How do I install and run the DKIST data processing pipeline?

Summary

The DKIST Data Center Archive provides calibrated (a.k.a. Level 1, “L1”) data to the community. It does not provide access to raw (a.k.a. Level 0, “L0”) DKIST data via the User Portal for download. However, special requests can be made using a request form to the DC for raw data files. If the user has a justified reason to get these raw data, they can make a request to the DC for access (see <raw data instructions> (link available soon)). The DKIST pipeline calibrations software can be downloaded and installed following the instructions below.

 

Warning: Raw data requests and pipeline processing are for experts only. The dataset sizes are massive and working with these data requires a large amount of storage, processing power and python expertise.

Prerequisites to running DKIST L0 → L1 data processing

  1. The user will need to make a request for raw DKIST data; this request will be vetted by the DKIST project; if the request is granted, the user will get access to raw DKIST data.
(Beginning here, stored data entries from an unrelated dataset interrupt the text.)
-- ==== Sys2Proof/Machine/Estate.lean ====
section
/-! DEFINITION. Machine/Estate.lean: flows (R200 to R204, R209), estate entries (R219 to R223), conveyance (R233 to
R239), and the instructions on holdings (R224 to R232). -/

namespace Sys2Proof.Machine

def noThread : Word := 0xFFFFFFFF

/-- The owner of a flow granted to an item that is not placed yet (R200). -/
def grantedItem : Word := 0x7FFFFFFE

/-- The holder of what is in custody (R220). -/
def custody : Word := 0x7FFFFFFF

def voidHeir : Word := 0xFFFFFFFF

/-! ### Entries (R220, R230, R234) -/

def State.entry (s : State) (pasid idx : Nat) : Entry := tget {} (s.ctx pasid).estate idx

/-- The lowest index of an entry that passes a test. -/
def State.findEntry (s : State) (pasid : Nat) (p : Entry → Bool) : Option Nat :=
  (List.range (s.ctx pasid).estate.length).find? fun i => let e := s.entry pasid i; e.kind != 0 && p e

/-- FORWARD entries that no entry names as heir any more are freed (R234). -/
def State.sweep (pasid : Nat) : Nat → State → State
  | 0, s => s
  | n + 1, s =>
    match s.findEntry pasid fun e => e.kind == 5 && !(s.ctx pasid).namesHeir e.holder with
    | some i => State.sweep pasid n (s.setEntry pasid i {})
    | none => s

def State.putEntry (s : State) (pasid idx : Nat) (e : Entry) : State :=
  State.sweep pasid (s.ctx pasid).estate.length (s.setEntry pasid idx e)

/-- A new entry at some free index; none when the table is full. -/
def State.newEntry (s : State) (pasid : Nat) (e : Entry) : State × Bool :=
  match s.freeEntry pasid with
  | (s, some i) => (s.putEntry pasid i e, true)
  | (s, none) => (s, false)

/-- A discharged entry: freed, or a record until it is acknowledged (R230). -/
def State.discharge (s : State) (pasid idx : Nat) : State :=
  let e := s.entry pasid idx
  s.putEntry pasid idx (if e.unack then { e with state := 2 } else {})

/-- Whether an entry is a holding of a thread: held, of kind 1 to 4. -/
def Entry.heldBy (e : Entry) (tid : Word) : Bool :=
  1 ≤ e.kind.toNat && e.kind.toNat ≤ 4 && e.state == 0 && e.holder == tid

def State.holding (s : State) (pasid : Nat) (tid : Word) (kind : BitVec 4) (object : DWord) : Option Nat :=
  s.findEntry pasid fun e => e.heldBy tid && e.kind == kind && e.object == object

/-- The OBJECT of a FLOWEX and of an ORDSLOT entry. -/
def flowObj (flow : Word) : DWord := flow.setWidth 64

def slotObj (flow seq : Word) : DWord := flow.setWidth 64 ||| (seq.setWidth 64 <<< 32)

/-! ### Threads -/

/-- The lanes of a thread of a context, changed. -/
def State.mapThread (s : State) (pasid : Nat) (tid : Word) (g : Lane → Lane) : State :=
  { s with warps := s.warps.map fun w =>
      if s.pasidOf w == pasid then
        { w with lanes := w.lanes.map fun y => if y.st == .live && y.tid == tid then g y else y }
      else w }

/-- The lane of a live thread. -/
def State.threadLane (s : State) (pasid : Nat) (tid : Word) : Option Lane :=
  s.warps.findSome? fun w =>
    if s.pasidOf w == pasid then w.lanes.find? fun (y : Lane) => y.st == .live && y.tid == tid else none

/-! ### Flows (R200, R203, R209) -/

def State.flow (s : State) (pasid : Nat) (id : Word) : Flow :=
  ((s.ctx pasid).flows.find? fun f => f.id == id).getD { id := id }

def State.hasFlow (s : State) (pasid : Nat) (id : Word) : Bool := (s.ctx pasid).flows.any fun f => f.id == id

def Flow.idle (f : Flow) : Bool :=
  f.owner == noThread && f.waiters.isEmpty && f.release == f.assign && f.recs.isEmpty && !f.fb

/-- A flow's entry replaced; an idle one is freed. -/
def State.setFlow (s : State) (pasid : Nat) (f : Flow) : State :=
  let c := s.ctx pasid
  s.setCtx { c with flows :=
    if f.idle then c.flows.filter fun g => g.id != f.id else putBy (fun (g : Flow) => g.id == f.id) f c.flows }

/-- Whether a take of a flow finds its entries: the flow's own, or room for one, and one of the estate (R201, R220). -/
def State.flowRoom (s : State) (pasid : Nat) (id : Word) : Bool :=
  let c := s.ctx pasid
  (s.hasFlow pasid id || c.flows.length < 2 ^ c.crec.flowLog) && c.reserved < c.freeEntries.length

/-- The slice that homes a flow (R200). -/
def State.flowHome (s : State) (pasid : Nat) (id : Word) : Nat :=
  let p := s.ctxPart pasid
  p.base + Config.flowHash id % p.size

/-- FLOWEX and ORDSLOT entries of a new take. -/
def State.labelEntry (s : State) (pasid : Nat) (kind : BitVec 4) (object : DWord) (holder : Word) : State :=
  (s.newEntry pasid
    { object := object, holder := holder, heir := voidHeir, from_ := noThread, kind := kind, time := s.time }).1

/-- An ordered take: the sequence number, and the FB that it reads and clears (R202, R204). -/
def State.takeOrdered (s : State) (pasid : Nat) (id tid : Word) : State × Word × Bool :=
  let f := s.flow pasid id
  let s := s.setFlow pasid { f with assign := f.assign + 1, fb := false }
  (s.labelEntry pasid 4 (slotObj id f.assign) tid, f.assign, f.fb)

/-- Exclusivity taken: the FB that the take reads and clears (R203, R204). -/
def State.takeFlow (s : State) (pasid : Nat) (id owner : Word) : State × Bool :=
  let f := s.flow pasid id
  let s := s.setFlow pasid { f with owner := owner, fb := false }
  (s.labelEntry pasid 3 (flowObj id) owner, f.fb)

/-- ICLASS with a class and an FB; IB is kept (R28). -/
def iclassOf (old : Word) (cls : Nat) (fb : Bool) : Word :=
  (old &&& 4) ||| BitVec.ofNat 32 cls ||| (if fb then 8 else 0)

/-- The head of a flow's waiters is granted it: a thread owns it at once, a held item when a fill places it (R203).
Threads that have died and items of launches that have gone are passed over. -/
def State.grant (s : State) (pasid : Nat) (id : Word) : List Waiter → State
  | [] => s.setFlow pasid { s.flow pasid id with owner := noThread, waiters := [] }
  | .thread tid :: rest =>
    if s.threadLive pasid tid then
      let s := s.setFlow pasid { s.flow pasid id with owner := tid, waiters := rest }
      let (s, fb) := s.takeFlow pasid id tid
      s.mapThread pasid tid fun y => { y with iflow := id, iclass := iclassOf y.iclass 2 fb }
    else s.grant pasid id rest
  | .held launch iid :: rest =>
    match s.launch? launch with
    | none => s.grant pasid id rest
    | some l =>
      if l.held.any fun h => h.iid == iid then
        let s := s.setFlow pasid { s.flow pasid id with owner := grantedItem, waiters := rest }
        let (s, fb) := s.takeFlow pasid id grantedItem
        let n := s.serial
        { s.setLaunch { l with held := l.held.map fun h => if h.iid == iid then { h with st := .granted fb n } else h } with
          serial := n + 1 }
      else s.grant pasid id rest

/-- Exclusivity given up (R203). -/
def State.giveUp (s : State) (pasid : Nat) (id : Word) : State := s.grant pasid id (s.flow pasid id).waiters

/-- A record written at its targets, or dropped at an uncorrectable error (R209, R210). -/
def State.writeRec (s : State) (pasid : Nat) (id seq : Word) (r : Rec) : State :=
  if r.parts.any fun (q : Nat × List Byte) => s.isBad q.1 q.2.length then
    (s.send (.msix 0)).log pasid
      { FaultRec.of s 0x42 5 1 r.queue with
        tid := r.tid, addr := r.addr, prog0 := slotObj id seq, prog1 := flowObj (seq + 1),
        place := placeAt (s.flowHome pasid id) }
  else r.parts.foldl (fun s (q : Nat × List Byte) => s.homeWrite q.1 q.2) s

/-- The head advances over the records and voids that the home holds. -/
def State.drain (pasid : Nat) (id : Word) : Nat → State → State
  | 0, s => s
  | n + 1, s =>
    let f := s.flow pasid id
    match f.recs.find? fun (q : Word × Option Rec) => q.1 == f.release with
    | none => s
    | some (seq, r) =>
      let s := match r with
        | some r => s.writeRec pasid id seq r
        | none => s
      let f := s.flow pasid id
      State.drain pasid id n
        (s.setFlow pasid
          { f with release := f.release + 1, recs := f.recs.filter fun (q : Word × Option Rec) => q.1 != seq })

/-- A record or a void held at the flow's home, and the head's advance. -/
def State.holdSlot (s : State) (pasid : Nat) (id seq : Word) (r : Option Rec) : State :=
  let f := s.flow pasid id
  let s := s.setFlow pasid { f with recs := f.recs ++ [(seq, r)] }
  State.drain pasid id (f.recs.length + 1) s

/-- A slot voided (R209). -/
def State.voidSlot (s : State) (pasid : Nat) (id seq : Word) : State := s.holdSlot pasid id seq none

/-! ### The end of threads (R207, R230, R233) -/

/-- A warp's weak stores performed. -/
def State.drainWarp (s : State) (uid : Nat) : State := s.performIf fun p => p.uid == uid

/-- A thread's own label discharged, in an orderly way (R207). -/
def State.endLabel (s : State) (pasid : Nat) (x : Lane) : State :=
  match (x.iclass.extractLsb' 0 2).toNat with
  | 1 =>
    match s.holding pasid x.tid 4 (slotObj x.iflow x.iseq) with
    | some i => (s.discharge pasid i).voidSlot pasid x.iflow x.iseq
    | none => s
  | 2 =>
    match s.holding pasid x.tid 3 (flowObj x.iflow) with
    | some i => (s.discharge pasid i).giveUp pasid x.iflow
    | none => s
  | _ => s

/-- The records of a thread freed (R230). -/
def State.freeRecords (s : State) (pasid : Nat) (tid : Word) : State :=
  (List.range (s.ctx pasid).estate.length).foldl (fun s i =>
    let e := s.entry pasid i
    if e.kind != 0 && e.state == 2 && e.holder == tid then s.putEntry pasid i {} else s) s

/-- One thread ends: its label, its teams, its records; what it still holds makes an event (R207, R233). -/
def State.endThread (s : State) (w : Warp) (pc : DWord) (l : Nat) : State :=
  let pasid := s.pasidOf w
  let x := w.lane l
  let s := s.endLabel pasid x
  let s := s.leaveTeams pasid x.tid false x.teams
  let s := s.freeRecords pasid x.tid
  if (s.findEntry pasid fun e => e.heldBy x.tid).isSome then s.addDeath pasid (s.deadOf w (bitOf l) pc false) none else s

/-- Threads of lanes end, one after another; the lanes are still to become vacant. -/
def State.endThreads (s : State) (w : Warp) (pc : DWord) (m : Word) : State :=
  (lanesOf m).foldl (fun s l => s.endThread w pc l) (if m == 0 then s else s.drainWarp w.uid)

/-! ### Heirs (R223, R235) -/

inductive Heir where
  | live (tid : Word)
  | void
  | custody
  deriving DecidableEq, Repr

/-- The heir that a value stands for, with so many FORWARD entries still to follow. -/
def State.resolve (s : State) (pasid : Nat) (gone : List Word) : Nat → Word → Heir
  | hops, h =>
    if h == voidHeir then .void
    else if h == 0 then .custody
    else if gone.contains h then .void
    else
      let tid : Option Word :=
        if h.getLsbD 31 then (if h.toNat < 0x80010000 then s.oldest pasid (handleIdx h) else none) else some h
      match tid with
      | none => .custody
      | some t =>
        if s.threadLive pasid t then .live t
        else
          match hops, s.findEntry pasid fun e => e.kind == 5 && e.holder == t with
          | n + 1, some i => s.resolve pasid gone n (s.entry pasid i).heir
          | _, _ => .custody

/-! ### One conveyance (R229, R236 to R239) -/

/-- What the object word becomes: none when it does not match its entry (R237, R239). -/
def newWord (kind : BitVec 4) (holder : Word) (death : Bool) (h : Heir) (old : Nat) : Option Nat :=
  if kind == 1 then
    let expect := if holder == custody then 0x7FFFFFFF else (holder.toNat + 1) % 2 ^ 31
    let brv := if death then 2 ^ 31 else old / 2 ^ 31 % 2 * 2 ^ 31
    if old % 2 ^ 31 != expect then none
    else match h with
      | .live t => some (brv + (t.toNat + 1) % 2 ^ 31)
      | .void => some brv
      | .custody => some (brv + 0x7FFFFFFF)
  else
    let brv := if death then 2 ^ 63 else old / 2 ^ 63 % 2 * 2 ^ 63
    if old / 2 ^ 62 % 2 == 1 then none
    else match h with
      | .void => some (brv + 2 ^ 62)
      | _ => some (brv + old % 2 ^ 62)

/-- A word read and written in one step where R147 performs it. -/
def State.update (s : State) (p : Loc) (k : Nat) (new : Nat → Option Nat) : State × Option Nat :=
  let s := s.collect p.key k
  let s := if p.sysatom then s.holdRun p.key k else s
  let (s, bs) := if p.hbm || p.sysatom then s.homeRead p.key k else s.sysRead p.unit p.key k
  match new (leNat bs) with
  | some v => (s.homePut p.key k v, some v)
  | none => (s, none)

/-- The bytes of an object word. -/
def objBytes (kind : BitVec 4) : Nat := if kind == 1 then 4 else 8

/-- Who conveys: the thread whose holding it is and what the record of it says. -/
structure Giver where
  tid : Word
  /-- FROM as the conveyance writes it. -/
  from_ : Word
  death : Bool
  queue : Nat
  core : Nat
  pc : DWord
  deriving DecidableEq, Repr
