def execIrel (f : Fields) (s : State) : Res :=
  issue (.irel f) s fun x =>
    -- A lane that waits for a buffer is presented again alone (R210).
    let x := match x.w.why x.side with
      | some (.release left) => { x with tp := x.tp &&& left }
      | _ => x
    let addr (l : Nat) : DWord := BitVec.ofNat 64 (x.get f l 2 f.a)
    x.estate (fun l => x.s.slotOpen x.pasid (x.w.lane l))
      (x.globalRun { r := true, w := true } false (16 * (f.sub.toNat % 4 + 1)) 16 addr none fun y parts =>
        y.post f addr parts)

/-! ### Relabelling (R211) -/

/-- The flow that a lane names. -/
def Issue.flowOf (x : Issue) (f : Fields) (l : Nat) : Word := BitVec.ofNat 32 (x.get f l 1 f.a)

def Lane.cls (y : Lane) : Nat := (y.iclass.extractLsb' 0 2).toNat

/-- Whether a sequence is lower than another. -/
def seqLower (s q : Word) : Bool := 1 ≤ (q - s).toNat && (q - s).toNat ≤ 2 ^ 31

/-- Whether a thread holds an undischarged slot of a lane's flow that is lower than the lane's, its own or one that it
has inherited (R237). -/
def State.holdsLower (s : State) (pasid : Nat) (tid : Word) (y : Lane) : Bool :=
  (s.findEntry pasid fun e =>
    e.heldBy tid && e.kind == 4 && e.object.extractLsb' 0 32 == y.iflow && seqLower (e.object.extractLsb' 32 32) y.iseq).isSome

/-- Whether a lane is refused. -/
def Issue.refuses (x : Issue) (f : Fields) (l : Nat) : Bool :=
  let y := x.w.lane l
  let cls := f.sub.toNat % 4
  let flow := x.flowOf f l
  let others := (lanesOf x.w.live).filter fun m => m != l
  let fl := x.s.flow x.pasid flow
  (cls == 2 && (others.any (fun m => fl.owner == x.tid m && x.s.hasFlow x.pasid flow) ||
    (lanesOf x.tp).any fun m => m < l && x.flowOf f m == flow)) ||
  (x.s.slotOpen x.pasid y && others.any fun m => x.s.holdsLower x.pasid (x.tid m) y) ||
  (cls != 0 && !(flow == y.iflow && cls == y.cls) && !x.s.flowRoom x.pasid flow)

/-- Where a lane stands on its way to its new label: it has it; it waits for the head, or in the flow's queue for a
grant; or the table has filled, and it is refused. -/
inductive Relabel where
  | done | head | queued | refused
  deriving DecidableEq, Repr

/-- One lane's way to its new label. -/
def Issue.relabelLane (x : Issue) (f : Fields) (s : State) (l : Nat) (queued : Bool) : State × Relabel :=
  let cls := f.sub.toNat % 4
  let flow := x.flowOf f l
  match s.threadLane x.pasid (x.tid l) with
  | none => (s, .done)
  | some y =>
    let label (s : State) (g : Lane → Lane) : State := s.mapThread x.pasid y.tid g
    if queued then
      if (s.flow x.pasid flow).owner == y.tid then (s, .done) else (s, .queued)
    else if flow == y.iflow && cls == y.cls then (s, .done)
    else if cls != 0 && !s.flowRoom x.pasid flow then (s, .refused)
    else if s.slotOpen x.pasid y && (s.flow x.pasid y.iflow).release != y.iseq then (s, .head)
    else
      let s := s.endLabel x.pasid y
      match cls with
      | 0 => (label s fun z => { z with iflow := flow, iclass := iclassOf z.iclass 0 false }, .done)
      | 1 =>
        let (s, seq, fb) := s.takeOrdered x.pasid flow y.tid
        (label s fun z => { z with iflow := flow, iseq := seq, iclass := iclassOf z.iclass 1 fb, posted := false },
          .done)
      | _ =>
        let fl := s.flow x.pasid flow
        if fl.owner == noThread then
          let (s, fb) := s.takeFlow x.pasid flow y.tid
          (label s fun z => { z with iflow := flow, iclass := iclassOf z.iclass 2 fb }, .done)
        else (s.setFlow x.pasid { fl with waiters := fl.waiters ++ [.thread y.tid] }, .queued)
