end Sys2Proof.Machine
end

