/-- A collective: once its phase has completed, the buffers of every member whose command arrived are combined, and
each receives the combination. -/
def State.runColl (s : State) (c : Cmd) : State :=
  let h : Word := BitVec.ofNat 32 (cmdBits c.words 0 0 32)
  if !s.validHandle c.pasid h then s.failCmd c 0 false
  else if !(s.pointOf c.pasid h 23).completed c.phase then s
  else
    match c.result with
    | some es =>
      let z := (collType c.words).elem / 8
      let e := s.engineFill c (cmdWord c.words 1) (es.flatMap (leBytes z))
      (match e.stop with
        | some k => e.s.stopCmd c k
        | none => e.s.finishCmd c false)
    | none =>
      let group := s.collGroup c
      if group.any fun x => x.at_.isNone then s
      else
        match s.readGroup group with
        | .error (m, k) => s.stopCmd m k
        | .ok (s, vals) =>
          group.foldl (fun s m =>
            let es := (List.range (cmdBits m.words 2 0 24)).map fun i =>
              collCombine (cmdBits m.words 2 24 4) (collType m.words) (vals.filterMap fun (v : List Nat) => v[i]?)
            s.setCmd { m with result := some es }) s

/-- Whether an accepted command has something to do. -/
def State.cmdReady (s : State) (c : Cmd) : Bool :=
  let h : Word := BitVec.ofNat 32 (cmdBits c.words 0 0 32)
  c.at_.isSome && c.groups.isEmpty &&
    (c.eng != .coll || !s.validHandle c.pasid h ||
      ((s.pointOf c.pasid h 23).completed c.phase && (c.result.isSome || (s.collGroup c).all fun x => x.at_.isSome && x.groups.isEmpty)))

/-- COMMAND_COMPLETE (R311): an accepted command runs to its end, or as far as it gets. A collective's first turn
gathers the combination, and its second writes it. -/
def execCommandComplete (cmd : Nat) (s : State) : Res :=
  match s.cmd? cmd with
  | none => .next s
  | some c =>
    .next
      (if !s.cmdReady c then s
       else
        match c.eng with
        | .copy => s.runCopy c
        | .gather => s.runGather c
        | .coll => s.runColl c)

end Sys2Proof.Machine
end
Without raw DKIST data, there is no value in running the DKIST L0->L1 processing pipeline.

  2. The user should already have downloaded and looked at the Level 1 datasets to determine why they need to rerun the data processing themselves. Reporting issues with the Level 1 datasets is encouraged and appreciated.

Instructions

  1. Set up your local python environment (python version must be 3.8 or greater, python 2.x is not supported) <download/setup site>.

  2. Install and run a Redis server which will act as the mapping store for data locations on your local disk (more details can be found at https://redis.io/download )

  3. Choose which DKIST instrument you are using for your local pipeline.

  4. Clone the relevant instrument repository (named dkist-processing-*instrument*) which can be found at https://pypi.org/user/dkistdc/

  5. Go to the directory you cloned the pipeline code into and run pip install -e . in a terminal to install the package into your python environment.

  6. Use the included ManualProcessing object to run either DKIST calibration modules or your own custom written calibration modules (see the <documentation> that comes with the instrument pipelines for more details on how to do this).

 

Reprocessing raw DKIST data requires expertise. If you find an issue with the DKIST processing pipeline(s), please notify the DKIST Data Center Archive by filing a Help Desk ticket. It is important to make sure the DKIST public archive is updated to reflect any bugs or problems with software and/or data.